# [TASK DESCRIPTION]
Where does the string "reported" appear? Copy every line of the entries below that holds it.

# [RECORDS SHOWN]
-- ==== Sys2Proof/Machine/Dispatch.lean ====
section
/-! DEFINITION. exec: one arm for every constructor of Instr, each one direct call of its meaning. -/

namespace Sys2Proof.Machine
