/-- Read-back (R224, R230), fault maps (R242, R243), probes (R244, R245), the fallback (R250). -/
def Obligations.FaultRowsTakeEffect : Prop :=
  (∀ words e, bits (nthW words 0) 35 32 = 1 → Runs (.readbackReceive words)
    (fun s => s.emit_.echo.find? (fun (x : Echo) => x.lane = bits (nthW words 0) 31 28 && x.frame = bits (nthW words 0) 27 0) = some e
      ∧ bits (nthW words 1) 31 0 = e.crc ∧ bits (nthW words 2) 22 0 = e.count ∧ bit (nthW words 2) 23 = e.abandon)
    (fun s => { s.pass 0 with emit_ := { s.emit_ with
      echo := s.emit_.echo.filter (fun (x : Echo) => x ≠ e)
      badEcho := setNth s.emit_.badEcho (bits (nthW words 0) 31 28) 0 } }))
  ∧ (∀ words e, bits (nthW words 0) 35 32 = 1 → bits (nthW words 1) 31 0 ≠ e.crc → Runs (.readbackReceive words)
    (fun s => s.emit_.echo.find? (fun (x : Echo) => x.lane = bits (nthW words 0) 31 28 && x.frame = bits (nthW words 0) 27 0) = some e
      ∧ nth s.emit_.badEcho e.lane = 0)
    (fun s =>
      let t := { s.pass 0 with emit_ := { s.emit_ with
        echo := s.emit_.echo.filter (fun (x : Echo) => x ≠ e)
        badEcho := setNth s.emit_.badEcho e.lane 1 } }.flag Reg.EMIT_READBACK_MISMATCH (2 ^ e.lane)
      (t.dropString e.lane).raise 839 e.frame))
  ∧ (∀ lane e, Runs (.readbackTimeout lane)
    (fun s => s.emit_.echo.find? (fun (x : Echo) => x.lane = lane) = some e ∧ nth s.emit_.badEcho e.lane = 0)
    (fun s =>
      let t := s.gotoNow (e.at_ + 20000)
      let u := { t with emit_ := { s.emit_ with
        echo := s.emit_.echo.filter (fun (x : Echo) => x ≠ e)
        badEcho := setNth s.emit_.badEcho e.lane 1 } }.flag Reg.EMIT_READBACK_MISMATCH (2 ^ e.lane)
      (u.dropString e.lane).raise 840 e.frame))
  ∧ (∀ lane e, Runs (.readbackTimeout lane)
    (fun s => s.emit_.echo.find? (fun (x : Echo) => x.lane = lane) = some e ∧ nth s.emit_.badEcho e.lane = 2)
    (fun s =>
      let t := s.gotoNow (e.at_ + 20000)
      let u := { t with emit_ := { s.emit_ with
        echo := s.emit_.echo.filter (fun (x : Echo) => x ≠ e)
        badEcho := setNth s.emit_.badEcho e.lane 3 } }.flag Reg.EMIT_READBACK_MISMATCH (2 ^ e.lane)
      ((((u.dropString e.lane).raise 840 e.frame).flag Reg.EMIT_READBACK_FAILED (2 ^ e.lane)).raise 841 e.frame |>.failString e.lane).evalGroups))
  ∧ (let entries (words : List Word) : List FaultEntry := ((words.drop 2).take (bits (nthW words 1) 4 0)).map (fun w =>
      (⟨bits (nthW words 0) 31 28, bits w 35 34, bits w 33 32, bit w 31, bits w 24 0, 0⟩ : FaultEntry))
     let heard (s : State) (words : List Word) : Prop := bits (nthW words 0) 35 32 = 2
      ∧ (s.pass 0).geo.lanes.contains (bits (nthW words 0) 31 28) = true ∧ s.es Reg.EMIT_HEAD_CTRL_ECHO_EN ≠ 0 ∧ s.emit_.maps = []
     (∀ words, Runs (.faultMapReceive words) (fun s => heard s words ∧ bits (nthW words 1) 12 10 = 0)
      (fun s => (s.pass 0).takeReport (bits (nthW words 0) 31 28) (entries words) (bit (nthW words 1) 9)))
     ∧ (∀ words, Runs (.faultMapReceive words) (fun s => heard s words ∧ 0 < bits (nthW words 1) 12 10)
      (fun s => { s.pass 0 with emit_ := { s.emit_ with
        maps := [(bits (nthW words 0) 31 28, [bits (nthW words 1) 15 13], entries words)] } })))
  ∧ (∀ lane, Runs (.faultReportMissing lane)
    (fun s => s.es Reg.EMIT_HEAD_CTRL_ECHO_EN ≠ 0 ∧ s.scanOn = true ∧ s.emit_.reported.getD lane true = false
      ∧ s.geo.lanes.contains lane = true ∧ nth s.emit_.missed lane < 2)
    (fun s =>
      let t := s.goto (s.sched s.time.last + us (s.es Reg.EMIT_SCAN_CTRL_SCAN_PHASE + 400))
      { t with emit_ := { s.emit_ with
        missed := setNth s.emit_.missed lane (nth s.emit_.missed lane + 1)
        reported := setNth s.emit_.reported lane true
        maps := s.emit_.maps.filter (fun (m : Nat × List Nat × List FaultEntry) => m.1 ≠ lane) } }.raise 867 0))
  ∧ (∀ head p, Runs (.probeLine head true)
    (fun s => s.emit_.probes[head]? = some p ∧ p.asked = true ∧ s.scanOn = true ∧ p.solo = [] ∧ p.sure = false
      ∧ p.range.1 ≠ p.range.2)
    (fun s =>
      let t := s.goto (s.sched s.time.last + s.probeOffset)
      { t with emit_ := { s.emit_ with
        probes := setNth s.emit_.probes head { p with asked := false, sure := true } } }.showFaults))
  ∧ (∀ head p, Runs (.probeLine head false)
    (fun s => s.emit_.probes[head]? = some p ∧ p.asked = true ∧ s.scanOn = true ∧ p.solo = [] ∧ p.sure = false)
    (fun s =>
      let t := s.goto (s.sched s.time.last + s.probeOffset)
      let r := t.endTurn head { p with asked := false, heard := true }
      { r.2 with emit_ := { r.2.emit_ with probes := setNth r.2.emit_.probes head r.1 } }.showFaults))
  ∧ (∀ group p, Runs (.failDarkFallback group)
    (fun s => s.emit_.fallback.find? (fun (x : Nat × Nat) => x.1 = group) = some p)
    (fun s =>
      let t := s.gotoNow (p.2 + s.fallbackWait)
      (({ t with emit_ := { s.emit_ with fallback := s.emit_.fallback.filter (fun (x : Nat × Nat) => x.1 ≠ group) } }.w
        Reg.EMIT_FD_GROUP_BLANKING 1 group).raise 871 group).driveBlank))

# [REPLY TO THE TASK]
    (fun s => s.es Reg.EMIT_HEAD_CTRL_ECHO_EN ≠ 0 ∧ s.scanOn = true ∧ s.emit_.reported.getD lane true = false
        reported := setNth s.emit_.reported lane true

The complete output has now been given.